Journalist Sarah Miller from Portland later recounted: "My husband and I lost our jobs in 2009. We had almost no money. But we knew that in a year we'd get an REI dividend — about $200. We deliberately saved and bought all our hiking gear at REI because we understood: this wasn’t just spending, it was a way to hold onto money and get it back when we needed it." Her family couldn’t afford an expensive hotel vacation, but they could buy a tent and sleeping bags. The dividend helped offset the cost.

Thousands of families were like that. People began to think of REI as a kind of piggy bank: you spend money on necessary items, but part of the money returns to you. In 2009, when most stores were losing customers, REI’s sales fell by only 2%. It was almost a miracle.

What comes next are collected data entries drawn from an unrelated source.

/-- HOT_RESET (R288). -/
def execHotReset (s : State) : Res := if s.host.linkUp then .next s.hostReset else .next s

/-- FUNCTION_LEVEL_RESET (R288). -/
def execFunctionLevelReset (s : State) : Res := if s.host.linkUp then .next s.hostReset else .next s

/-- CXL_LINK_DOWN (R288). -/
def execCxlLinkDown (s : State) : Res := if s.host.linkUp then .next s.hostReset else .next s

/-- CXL_LINK_UP (R284, R285, R287): the best both ends support; 64 GT/s always in 256 B flits; a host that trains
no CXL, and anything below 16 GT/s or narrower than x8 (`rateMax` 0), gets PCI Express, whose RATE the table gives
no code below 16 GT/s. -/
def execCxlLinkUp (rateMax : Fin 4) (x8 flit256 cxl : Bool) (s : State) : Res :=
  if !s.pins.perstN || !s.pins.pwrGood || s.host.linkUp || bit s.clk.refLost 3 then .next s
  else
    let fallback : Bool := !cxl || rateMax == 0
    let (v, s) := if rateMax = 0 then s.fresh else (BitVec.ofNat 64 rateMax.val, s)
    .next { s with host := { s.host with
      linkUp := true
      rate := v.setWidth 2
      x8 := x8
      flit256 := !fallback && (rateMax == 3 || flit256)
      pcie := fallback } }

/-- CONFIGURATION_REQUEST (R287, R289): retried until MC0 has written CFG_PART_ID; the Device ID is PART_CODE, the
class code of the fallback 0x12_0000. -/
def execConfigurationRequest (off : BitVec 12) (s : State) : Res :=
  if !s.host.linkUp then .next s
  else
    let v := Config.pciConfig off
    let r : CxlOut :=
      if s.mgmt.partCode = 0 then .cfgCrs off
      else if off = 0 then .cfgData off (BitVec.ofNat 32 (fld v 0 16 + s.mgmt.partCode.toNat * 65536))
      else if off = 8 ∧ s.host.pcie then .cfgData off (BitVec.ofNat 32 (fld v 0 8 + 0x12000000))
      else .cfgData off v
    .next { s with host := { s.host with out := s.host.out ++ [r] } }

/-- CACHE_ENABLE (R289). -/
def execCacheEnable (s : State) : Res :=
  if s.host.linkUp && !s.host.pcie then .next { s with host := { s.host with cacheEn := true } } else .next s

/-- HOST_SNOOP (R295): the device holds no host line. -/
def execHostSnoop (addr : BitVec 64) (s : State) : Res :=
  if s.cacheServes then .next { s with host := { s.host with out := s.host.out ++ [.rspIHitI addr] } } else .next s

/-- Do two ranges meet. -/
def rangesMeet (a n b m : Nat) : Bool := a < b + m && b < a + n

/-- HDM_DECODER_COMMIT (R285, R291): maps the range, or fails with Error Not Committed. The registers hold multiples
of 256 MiB. -/
def execHdmDecoderCommit (n : Fin 2) (hpa dpa size ways : Nat) (s : State) : Res :=
  let h := s.host
  if !h.linkUp || !h.flit256 || !h.memActive then .next s
  else
    let cut (v : Nat) : Nat := v / 2 ^ 28 * 2 ^ 28
    let d : Decoder := { hpa := cut hpa, dpa := cut dpa, size := cut size }
    let o := if n = 0 then h.dec1 else h.dec0
    let bad : Bool := ways != 1 || d.dpa + d.size > 2 ^ 39 ||
      (o.committed && (rangesMeet d.dpa d.size o.dpa o.size || rangesMeet d.hpa d.size o.hpa o.size))
    let d := if bad then { d with error := true } else { d with committed := true }
    .next { s with host := if n = 0 then { h with dec0 := d } else { h with dec1 := d } }

/-! ### Messages (R300, R304, R305) -/

/-- A message with its count and CRC still to come: MAJOR 1, MINOR, TYPE, LEN, JOB, payload. -/
def mkMsg (minor : Byte) (type job : Nat) (payload : List Byte) : List Byte :=
  [1, minor] ++ toLE 2 type ++ toLE 2 (16 + payload.length) ++ toLE 2 job ++ toLE 8 0 ++ payload

/-- A message with its SEQ and CRC (R304, R305). -/
def sealMsg (seq : Word) (m : List Byte) : List Byte :=
  let m := m.take 8 ++ toLE 4 seq.toNat ++ toLE 4 0 ++ m.drop 16
  m.take 12 ++ toLE 4 (crc32c m) ++ m.drop 16

/-- Read `n` bytes of a ring from a slot, round its end. -/
def ringRead (r : Memory) (slot : Word) (n : Nat) : List Byte :=
  (List.range n).map (fun i => Memory.read r ((slot.toNat % 64 * 64 + i) % 4096))

/-- Write bytes of a ring from a slot, round its end. -/
def ringWrite (r : Memory) (slot : Word) (m : List Byte) : Memory :=
  (m.foldl (fun (r, i) b => (Memory.write r ((slot.toNat % 64 * 64 + i) % 4096) b, i + 1)) (r, 0)).1

/-- Free slots of the device-to-host ring. -/
def Pair.freeSlots (p : Pair) : Nat := 64 - (p.d2hProd - p.d2hCons).toNat

/-- Put a message on the device-to-host ring (R300): slots first, index second. -/
def Pair.putMsg (p : Pair) (m : List Byte) : Pair :=
  let m := sealMsg p.seqOut m
  { p with
    d2h := ringWrite p.d2h p.d2hProd m
    d2hProd := p.d2hProd + BitVec.ofNat 32 (slotsOf m.length)
    seqOut := p.seqOut + 1
    wrote := true }

/-! ### The held ring (R318, R319) -/

/-- Slots of the held ring that messages of a kind occupy. -/
def heldOf (h : List Held) (f : Held → Bool) : Nat := heldSlots (h.filter f)

/-- Is a message neither JOB_COMPLETE nor DEVICE_FAULT: outside the reserve. -/
def Held.plain (m : Held) : Bool := !m.isFault && !m.isComplete

/-- Is there room outside the reserve. -/
def heldRoom (h : List Held) (n : Nat) : Bool := heldOf h Held.plain + n ≤ 60384

/-- Does a held DEVICE_FAULT list no job. -/
def Held.empty (m : Held) : Bool := leAt m.bytes 18 2 == 0

/-- Drop the first message that satisfies a test. -/
def dropFirst (f : Held → Bool) : List Held → List Held
  | [] => []
  | m :: r => if f m then r else m :: dropFirst f r

/-- Discard held DEVICE_FAULT reports, those that list no job first, oldest first, until `n` slots fit in the
reserve of 1,056; the fuel is the number held. -/
def mergeFaults (n : Nat) : Nat → List Held → List Held × Bool
  | 0, h => (h, false)
  | k + 1, h =>
    if heldOf h (·.isFault) + n ≤ 1056 then (h, false)
    else
      let f (m : Held) : Bool := m.isFault && m.empty
      (((mergeFaults n k (if h.any f then dropFirst f h else dropFirst (·.isFault) h))).1, true)

/-- A message joins the held ring. -/
def State.hold (s : State) (m : Held) : State :=
  let (h, merged) := if m.isFault then mergeFaults (slotsOf m.bytes.length) s.host.held.length s.host.held
    else (s.host.held, false)
  { s with host := { s.host with held := h ++ [m], faultsMerged := s.host.faultsMerged || merged } }

/-- May a message of `n` slots go straight to a pair's ring: the pair is enabled, nothing is held for it, and its
ring has room. -/
def State.ringOpen (s : State) (n slots : Nat) : Bool :=
  let p := s.pair n
  p.enable && !s.host.held.any (fun m => m.pair == n) && slots ≤ p.freeSlots

/-- Can a message outside the reserve be placed (R308). -/
def State.canPlace (s : State) (n slots : Nat) : Bool := s.ringOpen n slots || heldRoom s.host.held slots

/-- Place a response: in the pair's ring, or else in the held ring (R308). -/
def State.placeResp (s : State) (n : Nat) (m : List Byte) : State :=
  if s.ringOpen n (slotsOf m.length) then s.onPair n (fun p => p.putMsg m)
  else s.hold { pair := n, bytes := m }

/-- Place an unsolicited message: the held ring takes it while the host is absent (R318, R319). -/
def State.placeMsg (s : State) (m : Held) : State :=
  if s.host.hostState = 0 && s.ringOpen m.pair (slotsOf m.bytes.length) then s.onPair m.pair (fun p => p.putMsg m.bytes)
  else s.hold m

/-- HELD_MESSAGE_DELIVERY (R320): the oldest message held for an enabled pair, as its ring has room. -/
def execHeldMessageDelivery (p : Fin 16) (s : State) : Res :=
  match s.host.held.find? (fun m => m.pair == p.val) with
  | none => .next s
  | some m =>
    if s.host.hostState = 0 ∧ (s.pair p).enable ∧ slotsOf m.bytes.length ≤ (s.pair p).freeSlots then
      .next (({ s with host := { s.host with held := dropFirst (fun x => x.pair == p.val) s.host.held } }).onPair p
        (fun q => q.putMsg m.bytes))
    else .next s

/-! ### The scan (R301, R302, R307) -/

/-- Are mailboxes served (R289, R362, R372, R373): by MC0 until the schedulers run, then by the primary. -/
def State.mailboxesServed (s : State) : Bool :=
  s.mgmt.partCode != 0 && !s.mgmt.recovery &&
    (if s.mgmt.stage = 6 then bit s.mgmt.up (if s.mgmt.primary2 then 2 else 1) else bit s.mgmt.up 0)

/-- Does MC0 run. -/
def State.mc0Up (s : State) : Bool := bit s.mgmt.up 0

/-- Whole-message length of a type's response (R309). -/
def respLen (type : Nat) : Nat :=
  if type = 0x01 then 64 else if type = 0x02 then 40
  else if type = 0x03 ∨ type = 0x11 ∨ type = 0x20 ∨ type = 0x40 then 28
  else if type = 0x30 then 25 else 24

/-- Fields of a found message. -/
def Found.minor (f : Found) : Byte := f.bytes.getD 1 0
def Found.type (f : Found) : Nat := leAt f.bytes 2 2
def Found.job (f : Found) : Nat := leAt f.bytes 6 2
def Found.seq (f : Found) : Nat := leAt f.bytes 8 4

/-- A response to a message (R308), the type-specific part filled with zeros to the type's length. -/
def respMsg (f : Found) (status detail : Nat) (job : Nat) (extra : List Byte) : List Byte :=
  mkMsg f.minor (Nat.lor f.type 0x8000) job
    (toLE 4 f.seq ++ toLE 2 status ++ toLE 2 detail ++ bytesAt extra 0 (respLen f.type - 24))

/-- A message is consumed: every message that reaches step 5 is. -/
def Pair.consumeMsg (p : Pair) (f : Found) : Pair :=
  { p with h2dCons := p.h2dCons + BitVec.ofNat 32 f.slots, found := none }

/-- Request types of R309; those of pair 0 alone; those that name a job (R435). -/
def reqTypes : List Nat := [0x01, 0x02, 0x03, 0x10, 0x11, 0x20, 0x21, 0x30, 0x31, 0x40, 0x41, 0x50, 0x51]
def pairZeroTypes : List Nat := [0x02, 0x03, 0x10, 0x20, 0x21]
def jobTypes : List Nat := [0x41, 0x50, 0x51]

/-- Is LEN the type's length. -/
def lenOk (type len : Nat) : Bool :=
  if type = 0x01 ∨ type = 0x03 ∨ type = 0x41 ∨ type = 0x51 then len == 16
  else if type = 0x02 ∨ type = 0x21 then len == 24
  else if type = 0x10 ∨ type = 0x40 then len == 36
  else if type = 0x11 then len == 60
  else if type = 0x20 then 24 ≤ len && len % 8 == 0
  else if type = 0x30 then len == 32
  else if type = 0x31 then len == 17
  else len == 88

/-- Are bytes [a, b) of a message zero. -/
def zeroBytes (m : List Byte) (a b : Nat) : Bool := leAt m a (b - a) == 0

/-- Is a reserved field of a message non-zero (R14, R406). -/
def msgReserved (type : Nat) (m : List Byte) : Bool :=
  if type = 0x10 ∨ type = 0x40 then !zeroBytes m 17 24
  else if type = 0x21 then leAt m 16 8 ≥ 2 ^ 11
  else if type = 0x30 then leAt m 17 1 ≥ 2 || !zeroBytes m 18 24
  else if type = 0x50 then leAt m 17 1 ≥ 2 || !zeroBytes m 18 24
  else false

How the cooperative changed entire towns

But REI’s economic impact was much bigger than just the survival of one store. The company owns large stores in many cities, and each such store becomes a hub of the local economy.

When in 2016 REI announced it would close its stores on Black Friday (the biggest shopping day of the year) and send all 12,000 employees outdoors with full pay, it wasn’t just a nice gesture. It was an economic experiment. REI wanted to prove: you can make money without forcing people to work on holidays and without participating in the frantic discount race.

Other companies laughed: "They’ll lose millions!" But REI barely lost anything. Moreover, online sales rose because people admired the decision and intentionally shopped at REI to support that approach. Economists calculated that REI "lost" about $10 million in sales that day, but earned five times more in customer loyalty in the following months.

That changed the industry. Dozens of other companies began closing on Black Friday, giving employees the day off. REI proved that the economy can work differently.

Why this matters to all of us

Today REI is more than just a store. It’s proof that business can operate not only for owner profit but also for people. Over its 85 years, REI has returned more than $2 billion to its members in dividends. That’s money that helped millions of families go on hikes, buy bikes for their children, and learn rock climbing.

But the most important thing is the idea. REI showed you can build an economy where customers don’t just hand over money and receive goods, but become part of something bigger. Where your purchases help not only you but your neighbors, because you are all co-owners.

Maybe when you grow up you’ll start a cooperative too — a bookstore where readers get dividends? Or a café where patrons are co-owners? REI’s story teaches us: economics aren’t just boring numbers and charts. They’re stories about people agreeing to help each other. And sometimes the strangest ideas — like a store that gives money back to customers — turn out to be the smartest.